Ist das nötig, eine kulturelle Intervention?
Ja. Und ich glaube, dass Literatur ein Medium ist. Es hat die Kraft, Ihnen die Intimität der Gefühle von jemandem zurückzugeben, der für Sie etwas anderes ist, und hilft Ihnen daher, es zu verstehen.

Im Buch ist 2011 ein entscheidendes Datum: Warum?
In diesem Jahr wurde in Frankreich durch ein Rundschreiben des Innenministeriums beschlossen, die Aufenthaltserlaubnis für diejenigen – Absolventen in Frankreich – nicht zu verlängern, die ihren Status von „Studenten“ zu „Zeitarbeitern“ änderten.
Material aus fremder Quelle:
/-- R400, R501: INIT completes by the radio's answer. True sets RADIO_READY, seeds the PRNG, commands STANDBY and leaves
Class C; false changes no register. (The draw counts are the model's own, log 2.) -/
def Obligations.InitFollowsTheRadioAnswer : Prop :=
  ∀ (seed : U32) (s : State),
    let s1 : State := { s with schedule.draws := s.schedule.draws + 1 }
    exec (.init seed) s = .next
      (if Config.radioInitAnswer s.schedule.draws then answered [0x00#8, 0x01#8]
        { modeSet .standby s1 with
          status.radioMode := .standby
          status.radioReady := true
          status.prngState := Config.prngSeed seed
          session.classCur := .a }
      else answered [0x00#8, 0x00#8] s1)

/-- R402, R403: with an initialised radio SLEEP and WAKEUP command the radio's sleep and standby modes and suspend Class C;
every register of the controller is retained. (Here and below the count of draws that modeSet advances is the model's own,
log 2.) -/
def Obligations.SleepAndWakeupCommandTheRadio : Prop :=
  ∀ s : State, s.status.radioReady = true →
    exec .sleep s = .next (answered [0x00#8] { modeSet .sleep s with session.classCur := .a }) ∧
    exec .wakeup s = .next (answered [0x00#8] { modeSet .standby s with session.classCur := .a })

/-- R409: with an initialised radio GET_RSSI answers the calibrated value of the raw draw, little-endian, and changes no
register. (The count of draws is the model's own, log 2.) -/
def Obligations.RssiIsCalibratedAndReported : Prop :=
  ∀ s : State, s.status.radioReady = true →
    let v := Config.rssiCal (Config.rssiRaw s.schedule.draws)
    exec .getRssi s = .next (answered [0x00#8, v.extractLsb' 0 8, v.extractLsb' 8 8]
      { s with schedule.draws := s.schedule.draws + 1 })

/-- R510, R511: before an INIT succeeded each command that drives the radio adds the record FAULT_RADIO_NOT_READY of its
first primitive and changes nothing else; no response is sent. -/
def Obligations.RadioCommandsBeforeInitFault : Prop :=
  ∀ s : State, s.status.radioReady = false →
    exec .sleep s = .next (faulted (.radioNotReady .setMode) 0x22#8 s) ∧
    exec .wakeup s = .next (faulted (.radioNotReady .setMode) 0x23#8 s) ∧
    exec .getRssi s = .next (faulted (.radioNotReady .rssi) 0x30#8 s) ∧
    exec .join s = .next (faulted (.radioNotReady .setMode) 0x21#8 s) ∧
    (s.status.cmd = .ack ∨ (s.status.cmd = .uplink ∧ s.buffers.txLen.toNat ≤ Config.bufCap) →
      exec .update s = .next (faulted (.radioNotReady .setMode) 0x3F#8 s)) ∧
    (s.status.cmd = .noCommand → s.settings.classReq = .c →
      exec .update s = .next (faulted
        (.radioNotReady (if s.session.classCur = .a then .setMode else .available)) 0x3F#8 s))

/-- R510, R512, R513: on a fixed channel a JOIN or a cycle transmits one frame on UP(TX_CH) where the region defines the
channel; where it does not, it adds the record FAULT_CHANNEL_UNDEFINED with the index and changes nothing else, so nothing is
transmitted. -/
def Obligations.UndefinedChannelFaultsBeforeTransmit : Prop :=
  ∀ s : State, s.status.radioReady = true → s.settings.chMode = .fixed →
    let i := s.settings.txCh
    (∃ (t : State) (e : TxEntry), t.observed.txLog = s.observed.txLog ++ [e] ∧ e.ch = .up i ∧
      exec .join s = .next (if Config.chValid i then t else faulted (.channelUndefined i) 0x21#8 s)) ∧
    (s.status.cmd = .ack ∨ (s.status.cmd = .uplink ∧ s.buffers.txLen.toNat ≤ Config.bufCap) →
      ∃ (t : State) (e : TxEntry), t.observed.txLog = s.observed.txLog ++ [e] ∧ e.ch = .up i ∧
        exec .update s = .next (if Config.chValid i then t else faulted (.channelUndefined i) 0x3F#8 s))

/-- R405: READ_DATA returns the RXLEN bytes of RXBUF and consumes the latch, keeping the buffer; with nothing pending it
returns 0. -/
def Obligations.ReadDataReturnsAndConsumes : Prop :=
  ∀ s : State,
    (s.status.rxLatch = true → s.buffers.rxLen.toNat ≤ Config.bufCap →
      exec .readData s = .next (answered
        (0x00#8 :: s.buffers.rxLen :: (List.range s.buffers.rxLen.toNat).map (Memory.read s.buffers.rxBuf))
        { s with status.rxLatch := false })) ∧
    (s.status.rxLatch = false → exec .readData s = .next (answered [0x00#8, 0x00#8] s))

/-- R406: READ_ACK answers the latch and consumes it, so the next one answers false. -/
def Obligations.ReadAckIsTrueOnce : Prop :=
  ∀ s : State,
    exec .readAck s = .next (answered [0x00#8, if s.status.ackLatch then 0x01#8 else 0x00#8]
      { s with status.ackLatch := false }) ∧
    ∀ t, exec .readAck s = .next t → exec .readAck t = .next (answered [0x00#8, 0x00#8] t)

/-- R300, R301: a payload that fits is put at the start of TXBUF, every byte behind it stays as it was, and CMD, TXLEN,
CONFIRM and MPORT are written; a payload longer than BUF_CAP is silently ignored; SEND_ACK replaces the pending command.
Nothing else changes. -/
def Obligations.SendCommandsQueueOneSlot : Prop :=
  ∀ s : State,
    (∀ (confirm port : Byte) (payload : List Byte), payload.length ≤ Config.bufCap →
      ∃ m : Memory,
        exec (.sendUplink confirm port payload) s = .next (answered [0x00#8]
          { s with
            buffers.txBuf := m
            buffers.txLen := BitVec.ofNat 8 payload.length
            settings.confirm := decide (confirm.toNat ≠ 0)
            settings.mport := port
            status.cmd := .uplink }) ∧
        (∀ a < payload.length, Memory.read m a = payload.getD a 0#8) ∧
        (∀ a ≥ payload.length, Memory.read m a = Memory.read s.buffers.txBuf a)) ∧
    (∀ (confirm port : Byte) (payload : List Byte), Config.bufCap < payload.length →
      exec (.sendUplink confirm port payload) s = .next (answered [0x00#8] s)) ∧
    exec .sendAck s = .next (answered [0x00#8] { s with status.cmd := .ack })

/-! ### The join -/

/-- R153, R232, R271, R272: JOIN draws the channel (MULTI) and a fresh DevNonce, transmits the 23-byte join-request on the
channel and stops in JOIN_TX; the counters, the keys and the buffers stay, and no response is sent. (Count of draws: log 2.
List of modes: log 16.) -/
def Obligations.JoinTransmitsTheJoinRequest : Prop :=
  ∀ s : State, s.status.radioReady = true → Config.chValid (txChannel s) = true →
    let d0 := Config.prngDraw (prngAfterChannel s) 255
    let d1 := Config.prngDraw d0.2 255
    let nonce : Bytes 2 := #v[BitVec.ofNat 8 d0.1.val, BitVec.ofNat 8 d1.1.val]
    let msg : List Byte :=
      [0x00#8] ++ s.identity.appEui.toList.reverse ++ s.identity.devEui.toList.reverse ++ nonce.toList
    let frame : List Byte := msg ++ (Config.micJoin s.identity.appKey msg).toList
    frame.length = 23 ∧
    exec .join s = .next
      { s with
        joinMat.devNonce := nonce
        session.classCur := .a
        settings.txCh := txChannel s
        settings.rxCh := rxChannel s
        buffers.msgMeta := { dir := .up, mhdr := 0x00#8, fctrl := 0#8, fport := 0#8, fportPresent := false }
        status.cmd := .join
        status.joinState := .joinSent
        status.radioMode := .tx
        status.prngState := d1.2
        sequencer.seq := .joinTx
        sequencer.frame := frame
        radio.rxSlot := slotAfterMode s
        radio.txPending := true
        observed.txLog := s.observed.txLog ++
          [{ frame := frame, ch := .up (txChannel s), dr := s.settings.txDr.setWidth 8, pwr := s.settings.txPower }]
        observed.modeLog := s.observed.modeLog ++ [.standby, .tx]
        schedule.draws := s.schedule.draws + 1 }

/-- R273, R275, R277, R502: CTRL waits in JOIN_TX while the transmission is pending; at TX_DONE the budget of 6000 ms
starts and the radio listens on the RX1 channel and rate. With no frame the join ends false once ELAPSED reaches T_END,
writing no session register, and CTRL has no step before that. -/
def Obligations.JoinPhasesFollowTheTimer : Prop :=
  ∀ s : State, ctrlNext s → s.status.radioReady = true →
    (s.sequencer.seq = .joinTx → s.radio.txPending = true → step s = .next s.takeMove) ∧
    (s.sequencer.seq = .joinTx → s.radio.txPending = false → step s = .next
      { modeSet (.rxcont (.down s.settings.rxCh) s.settings.rxDr) s.takeMove with
        sequencer.elapsed := 0#32
        sequencer.tEnd := 6000#32
        sequencer.seq := .joinWait }) ∧
    (s.sequencer.seq = .joinWait → s.radio.rxSlot = none → s.sequencer.elapsed.toNat < s.sequencer.tEnd.toNat →
      step s = .next s.takeMove) ∧
    (s.sequencer.seq = .joinWait → s.radio.rxSlot = none → s.sequencer.tEnd.toNat ≤ s.sequencer.elapsed.toNat →
      step s = .next (answered [0x00#8, 0x00#8]
        { modeSet .standby s.takeMove with
          status.radioMode := .standby
          status.joinState := .joinTimeout
          status.cmd := .noCommand
          sequencer.seq := .idle }))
Eine Möglichkeit, hypothetische Arbeitsplätze für die Franzosen zu reservieren, die durch ausländische Studenten gefährdet werden, die oft mit Stipendien anreisen, die von der französischen Regierung selbst gefördert werden. Es war ein Gesetz, das aus politischen Gründen geboren wurde, um die extreme Rechte zu ärgern und ein „Wir“ und ein „Du“ zu bescheinigen. Es blieb nur ein Jahr in Kraft, weil es verfassungswidrig war. Aber Kenza musste, wie viele andere Jungen, nach Marokko zurückkehren, da er keinen Bordeaux-Pass der Europäischen Union besaß.

Auch die Beziehung zwischen zwei Freunden ist von Neid geprägt. Worum beneidet einer Ihrer Meinung nach den anderen?
Kenza hat in dieser Freundschaft nicht die Macht, Fatiha hat die Macht über Gefühle. Sie treffen unterschiedliche Entscheidungen, denn für den einen ist Jungfräulichkeit wichtig, für den anderen braucht es keinen Mann … Die Jahre vergehen und sie verstehen einander nicht. Vielleicht finden sie einander, jeder auf der Suche nach seinem Leben.